[Dataset entries]
=== Section Start ===

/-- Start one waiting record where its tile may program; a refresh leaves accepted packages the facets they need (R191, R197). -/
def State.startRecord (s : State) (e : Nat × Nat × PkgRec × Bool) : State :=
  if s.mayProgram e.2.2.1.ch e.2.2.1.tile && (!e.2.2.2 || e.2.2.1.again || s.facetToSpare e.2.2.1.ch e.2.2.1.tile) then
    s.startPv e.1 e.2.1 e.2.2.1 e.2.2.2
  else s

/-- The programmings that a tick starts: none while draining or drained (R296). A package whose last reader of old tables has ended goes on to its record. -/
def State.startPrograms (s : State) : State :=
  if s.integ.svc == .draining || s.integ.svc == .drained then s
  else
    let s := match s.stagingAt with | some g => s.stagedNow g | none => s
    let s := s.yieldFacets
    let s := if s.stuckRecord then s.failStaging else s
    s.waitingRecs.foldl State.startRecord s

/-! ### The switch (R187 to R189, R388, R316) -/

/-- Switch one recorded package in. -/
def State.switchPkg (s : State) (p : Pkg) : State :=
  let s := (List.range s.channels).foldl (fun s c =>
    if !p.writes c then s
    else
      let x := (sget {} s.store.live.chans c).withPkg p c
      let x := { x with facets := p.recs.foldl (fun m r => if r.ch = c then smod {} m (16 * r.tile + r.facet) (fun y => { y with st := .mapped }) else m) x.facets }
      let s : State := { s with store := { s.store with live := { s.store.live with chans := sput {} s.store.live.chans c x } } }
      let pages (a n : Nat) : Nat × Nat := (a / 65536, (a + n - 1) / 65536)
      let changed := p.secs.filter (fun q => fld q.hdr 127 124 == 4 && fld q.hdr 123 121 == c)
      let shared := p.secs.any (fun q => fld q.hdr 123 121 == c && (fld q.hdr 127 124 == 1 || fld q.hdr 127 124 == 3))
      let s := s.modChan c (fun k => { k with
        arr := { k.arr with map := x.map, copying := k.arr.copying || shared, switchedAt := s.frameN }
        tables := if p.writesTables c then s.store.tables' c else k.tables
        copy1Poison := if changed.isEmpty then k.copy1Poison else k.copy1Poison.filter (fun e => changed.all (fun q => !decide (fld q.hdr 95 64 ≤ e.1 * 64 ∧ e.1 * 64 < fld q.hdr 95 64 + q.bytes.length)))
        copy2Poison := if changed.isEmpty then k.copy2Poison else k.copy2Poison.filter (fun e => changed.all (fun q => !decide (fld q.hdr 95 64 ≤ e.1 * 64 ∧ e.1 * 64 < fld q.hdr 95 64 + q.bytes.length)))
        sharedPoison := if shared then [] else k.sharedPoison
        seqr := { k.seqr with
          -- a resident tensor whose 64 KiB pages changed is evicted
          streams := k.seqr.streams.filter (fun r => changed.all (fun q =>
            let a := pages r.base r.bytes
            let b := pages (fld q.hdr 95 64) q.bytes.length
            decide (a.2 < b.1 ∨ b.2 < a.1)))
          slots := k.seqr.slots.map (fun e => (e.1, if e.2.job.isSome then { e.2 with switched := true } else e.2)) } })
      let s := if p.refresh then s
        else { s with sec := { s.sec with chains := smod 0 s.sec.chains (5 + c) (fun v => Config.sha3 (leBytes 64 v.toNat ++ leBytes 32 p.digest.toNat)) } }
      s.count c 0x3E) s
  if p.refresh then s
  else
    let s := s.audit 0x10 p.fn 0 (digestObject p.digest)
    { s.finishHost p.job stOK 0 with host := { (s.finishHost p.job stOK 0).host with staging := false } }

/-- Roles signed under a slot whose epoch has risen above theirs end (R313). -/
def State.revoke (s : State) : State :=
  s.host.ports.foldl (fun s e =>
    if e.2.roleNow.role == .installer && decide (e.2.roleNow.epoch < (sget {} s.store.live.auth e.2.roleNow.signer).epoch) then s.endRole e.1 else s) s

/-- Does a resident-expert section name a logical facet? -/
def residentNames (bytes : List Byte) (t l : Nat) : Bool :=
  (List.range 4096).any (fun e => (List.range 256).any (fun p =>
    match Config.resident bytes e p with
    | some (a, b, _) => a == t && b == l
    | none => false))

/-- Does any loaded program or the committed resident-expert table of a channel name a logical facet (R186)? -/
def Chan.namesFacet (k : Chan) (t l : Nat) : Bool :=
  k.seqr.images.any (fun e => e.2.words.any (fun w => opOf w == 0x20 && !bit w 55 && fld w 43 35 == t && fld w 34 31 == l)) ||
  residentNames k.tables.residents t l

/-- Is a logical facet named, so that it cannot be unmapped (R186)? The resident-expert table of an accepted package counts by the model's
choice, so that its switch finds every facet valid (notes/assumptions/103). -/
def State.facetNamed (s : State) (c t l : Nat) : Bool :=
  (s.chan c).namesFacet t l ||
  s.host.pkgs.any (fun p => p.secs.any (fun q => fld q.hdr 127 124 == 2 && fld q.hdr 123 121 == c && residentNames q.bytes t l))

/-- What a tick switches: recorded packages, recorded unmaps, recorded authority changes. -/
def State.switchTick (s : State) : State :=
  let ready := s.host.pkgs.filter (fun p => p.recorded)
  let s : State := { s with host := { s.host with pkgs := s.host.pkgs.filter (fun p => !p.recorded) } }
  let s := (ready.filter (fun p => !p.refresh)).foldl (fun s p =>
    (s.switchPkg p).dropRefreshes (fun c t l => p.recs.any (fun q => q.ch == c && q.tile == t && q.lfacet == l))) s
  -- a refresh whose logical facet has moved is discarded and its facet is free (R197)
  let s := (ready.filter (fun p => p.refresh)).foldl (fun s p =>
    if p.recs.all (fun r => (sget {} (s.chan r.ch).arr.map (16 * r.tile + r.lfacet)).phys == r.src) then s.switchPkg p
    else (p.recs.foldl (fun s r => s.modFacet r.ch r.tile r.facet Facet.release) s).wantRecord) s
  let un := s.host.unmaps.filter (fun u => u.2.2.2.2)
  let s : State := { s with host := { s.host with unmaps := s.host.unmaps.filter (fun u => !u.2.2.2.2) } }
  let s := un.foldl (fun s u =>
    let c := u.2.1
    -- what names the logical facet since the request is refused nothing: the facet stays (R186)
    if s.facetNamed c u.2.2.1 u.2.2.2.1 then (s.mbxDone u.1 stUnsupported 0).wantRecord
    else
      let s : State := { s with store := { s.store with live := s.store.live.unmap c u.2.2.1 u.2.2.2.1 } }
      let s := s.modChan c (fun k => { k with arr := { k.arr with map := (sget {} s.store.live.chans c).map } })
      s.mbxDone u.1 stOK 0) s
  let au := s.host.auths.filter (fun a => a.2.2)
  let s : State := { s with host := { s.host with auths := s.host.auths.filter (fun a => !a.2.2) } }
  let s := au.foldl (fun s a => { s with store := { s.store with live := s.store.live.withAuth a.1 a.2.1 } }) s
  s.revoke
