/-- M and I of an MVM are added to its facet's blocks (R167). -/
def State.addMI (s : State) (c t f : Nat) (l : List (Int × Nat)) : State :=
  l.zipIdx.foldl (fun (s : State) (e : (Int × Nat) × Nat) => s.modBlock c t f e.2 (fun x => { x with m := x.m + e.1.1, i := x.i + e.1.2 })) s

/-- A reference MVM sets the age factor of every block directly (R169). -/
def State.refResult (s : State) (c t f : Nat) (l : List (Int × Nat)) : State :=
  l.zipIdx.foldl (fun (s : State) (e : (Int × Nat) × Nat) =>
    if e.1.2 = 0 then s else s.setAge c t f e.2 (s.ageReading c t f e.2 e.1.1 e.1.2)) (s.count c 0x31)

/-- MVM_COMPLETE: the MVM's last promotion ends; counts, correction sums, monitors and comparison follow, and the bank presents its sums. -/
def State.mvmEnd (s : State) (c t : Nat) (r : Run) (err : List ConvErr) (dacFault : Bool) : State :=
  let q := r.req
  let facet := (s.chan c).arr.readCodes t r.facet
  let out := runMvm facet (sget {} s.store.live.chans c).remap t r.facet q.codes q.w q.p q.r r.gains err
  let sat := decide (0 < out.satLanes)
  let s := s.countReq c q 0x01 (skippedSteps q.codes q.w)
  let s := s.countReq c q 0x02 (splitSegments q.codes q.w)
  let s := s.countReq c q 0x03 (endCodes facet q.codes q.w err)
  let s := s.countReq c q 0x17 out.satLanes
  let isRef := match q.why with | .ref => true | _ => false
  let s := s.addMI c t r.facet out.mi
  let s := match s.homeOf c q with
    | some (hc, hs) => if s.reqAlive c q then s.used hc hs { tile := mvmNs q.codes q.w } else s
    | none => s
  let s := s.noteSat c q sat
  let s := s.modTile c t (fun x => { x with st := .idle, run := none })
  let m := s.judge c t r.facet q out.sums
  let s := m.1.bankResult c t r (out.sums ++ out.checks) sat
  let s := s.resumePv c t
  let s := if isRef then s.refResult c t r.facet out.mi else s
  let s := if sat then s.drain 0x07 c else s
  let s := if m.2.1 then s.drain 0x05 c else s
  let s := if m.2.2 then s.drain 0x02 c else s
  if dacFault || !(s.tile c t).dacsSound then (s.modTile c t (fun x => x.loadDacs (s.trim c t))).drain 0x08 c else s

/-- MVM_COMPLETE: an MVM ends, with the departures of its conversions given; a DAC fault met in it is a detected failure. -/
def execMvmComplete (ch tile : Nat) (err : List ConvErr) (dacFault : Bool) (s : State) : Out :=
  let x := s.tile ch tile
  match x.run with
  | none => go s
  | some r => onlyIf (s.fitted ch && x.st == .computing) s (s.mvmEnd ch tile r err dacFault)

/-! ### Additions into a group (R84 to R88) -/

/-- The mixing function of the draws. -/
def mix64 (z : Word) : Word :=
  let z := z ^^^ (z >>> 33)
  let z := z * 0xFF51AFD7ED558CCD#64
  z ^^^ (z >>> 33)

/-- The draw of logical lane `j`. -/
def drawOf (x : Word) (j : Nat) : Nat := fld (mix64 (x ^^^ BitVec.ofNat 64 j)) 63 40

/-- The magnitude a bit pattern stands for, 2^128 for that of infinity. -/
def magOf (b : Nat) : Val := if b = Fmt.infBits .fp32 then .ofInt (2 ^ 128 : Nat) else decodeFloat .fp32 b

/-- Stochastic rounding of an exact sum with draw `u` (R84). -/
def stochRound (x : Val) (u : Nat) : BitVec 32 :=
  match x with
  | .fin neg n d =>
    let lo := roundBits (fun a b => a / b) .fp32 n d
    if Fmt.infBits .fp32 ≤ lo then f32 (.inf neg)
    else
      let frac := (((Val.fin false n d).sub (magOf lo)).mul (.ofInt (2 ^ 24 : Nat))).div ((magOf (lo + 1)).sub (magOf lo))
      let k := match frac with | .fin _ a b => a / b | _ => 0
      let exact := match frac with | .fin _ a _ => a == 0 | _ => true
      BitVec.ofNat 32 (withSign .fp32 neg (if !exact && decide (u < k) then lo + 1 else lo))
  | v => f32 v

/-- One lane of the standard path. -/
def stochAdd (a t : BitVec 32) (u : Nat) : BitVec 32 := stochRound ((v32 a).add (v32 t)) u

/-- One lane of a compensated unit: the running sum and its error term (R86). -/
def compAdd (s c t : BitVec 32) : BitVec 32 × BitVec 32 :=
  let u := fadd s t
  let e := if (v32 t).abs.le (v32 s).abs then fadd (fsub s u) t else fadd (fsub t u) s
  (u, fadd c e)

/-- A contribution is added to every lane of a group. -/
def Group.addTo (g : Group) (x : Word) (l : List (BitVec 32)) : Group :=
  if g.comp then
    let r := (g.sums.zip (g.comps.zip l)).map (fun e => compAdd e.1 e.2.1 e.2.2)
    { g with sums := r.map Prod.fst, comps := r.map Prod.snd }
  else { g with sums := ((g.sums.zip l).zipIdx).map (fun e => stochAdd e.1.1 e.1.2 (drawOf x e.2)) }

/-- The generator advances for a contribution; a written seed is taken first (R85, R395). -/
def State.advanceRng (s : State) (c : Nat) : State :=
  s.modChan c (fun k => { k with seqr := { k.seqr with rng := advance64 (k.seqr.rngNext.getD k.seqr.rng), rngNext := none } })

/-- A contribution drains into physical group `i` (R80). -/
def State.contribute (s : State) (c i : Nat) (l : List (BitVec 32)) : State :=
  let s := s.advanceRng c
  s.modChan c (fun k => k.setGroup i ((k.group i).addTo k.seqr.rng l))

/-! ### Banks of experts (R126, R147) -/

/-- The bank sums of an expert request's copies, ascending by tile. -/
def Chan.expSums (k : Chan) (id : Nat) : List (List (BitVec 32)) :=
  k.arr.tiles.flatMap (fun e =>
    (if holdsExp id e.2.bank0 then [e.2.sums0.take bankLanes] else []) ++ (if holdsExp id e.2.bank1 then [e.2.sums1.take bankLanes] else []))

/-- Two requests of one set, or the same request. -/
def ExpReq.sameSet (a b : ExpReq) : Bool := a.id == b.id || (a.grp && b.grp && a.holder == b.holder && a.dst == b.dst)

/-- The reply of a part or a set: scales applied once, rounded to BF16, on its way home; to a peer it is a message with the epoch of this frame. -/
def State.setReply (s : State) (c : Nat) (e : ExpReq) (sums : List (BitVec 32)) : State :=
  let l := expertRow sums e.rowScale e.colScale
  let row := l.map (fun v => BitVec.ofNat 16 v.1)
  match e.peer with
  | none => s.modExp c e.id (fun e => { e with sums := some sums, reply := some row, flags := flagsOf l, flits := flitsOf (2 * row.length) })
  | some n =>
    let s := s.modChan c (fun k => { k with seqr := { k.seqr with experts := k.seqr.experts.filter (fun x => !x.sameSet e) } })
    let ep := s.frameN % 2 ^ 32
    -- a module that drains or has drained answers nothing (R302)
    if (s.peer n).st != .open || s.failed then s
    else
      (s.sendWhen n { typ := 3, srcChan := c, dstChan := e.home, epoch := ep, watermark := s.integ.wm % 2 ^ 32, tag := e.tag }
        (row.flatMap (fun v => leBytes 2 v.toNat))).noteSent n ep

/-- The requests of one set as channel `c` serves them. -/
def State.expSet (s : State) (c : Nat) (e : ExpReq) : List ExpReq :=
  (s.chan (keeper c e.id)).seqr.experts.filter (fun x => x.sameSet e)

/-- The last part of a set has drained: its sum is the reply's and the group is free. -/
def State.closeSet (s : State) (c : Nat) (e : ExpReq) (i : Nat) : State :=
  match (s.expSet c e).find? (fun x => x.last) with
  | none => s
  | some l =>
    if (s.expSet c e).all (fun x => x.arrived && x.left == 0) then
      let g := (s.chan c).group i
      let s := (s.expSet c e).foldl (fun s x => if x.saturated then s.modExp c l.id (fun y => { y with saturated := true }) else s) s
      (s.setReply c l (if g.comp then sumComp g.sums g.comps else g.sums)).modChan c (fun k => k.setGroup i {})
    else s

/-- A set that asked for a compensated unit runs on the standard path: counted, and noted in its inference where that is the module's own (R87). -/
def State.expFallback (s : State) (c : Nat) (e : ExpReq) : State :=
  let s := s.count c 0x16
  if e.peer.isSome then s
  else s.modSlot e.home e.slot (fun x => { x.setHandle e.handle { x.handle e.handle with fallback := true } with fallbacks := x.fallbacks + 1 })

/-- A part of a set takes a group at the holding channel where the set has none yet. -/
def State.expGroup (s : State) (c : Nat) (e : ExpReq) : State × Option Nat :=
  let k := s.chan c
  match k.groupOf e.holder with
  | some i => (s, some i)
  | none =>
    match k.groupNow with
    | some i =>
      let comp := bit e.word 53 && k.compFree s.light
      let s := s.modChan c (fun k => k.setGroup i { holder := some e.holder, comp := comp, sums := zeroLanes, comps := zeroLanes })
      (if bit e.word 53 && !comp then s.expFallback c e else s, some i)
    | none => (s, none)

=== Section End ===

PROBLEM DETAILS - From the data above, output only the lines between the line containing "def State.closeSet (s" and the line containing "none yet. -/", inclusive, exactly as written.

RESULT FOR THIS EXERCISE -
def State.closeSet (s : State) (c : Nat) (e : ExpReq) (i : Nat) : State :=
  match (s.expSet c e).find? (fun x => x.last) with
  | none => s
  | some l =>
    if (s.expSet c e).all (fun x => x.arrived && x.left == 0) then
      let g := (s.chan c).group i
      let s := (s.expSet c e).foldl (fun s x => if x.saturated then s.modExp c l.id (fun y => { y with saturated := true }) else s) s
      (s.setReply c l (if g.comp then sumComp g.sums g.comps else g.sums)).modChan c (fun k => k.setGroup i {})
    else s

/-- A set that asked for a compensated unit runs on the standard path: counted, and noted in its inference where that is the module's own (R87). -/
def State.expFallback (s : State) (c : Nat) (e : ExpReq) : State :=
  let s := s.count c 0x16
  if e.peer.isSome then s
  else s.modSlot e.home e.slot (fun x => { x.setHandle e.handle { x.handle e.handle with fallback := true } with fallbacks := x.fallbacks + 1 })

/-- A part of a set takes a group at the holding channel where the set has none yet. -/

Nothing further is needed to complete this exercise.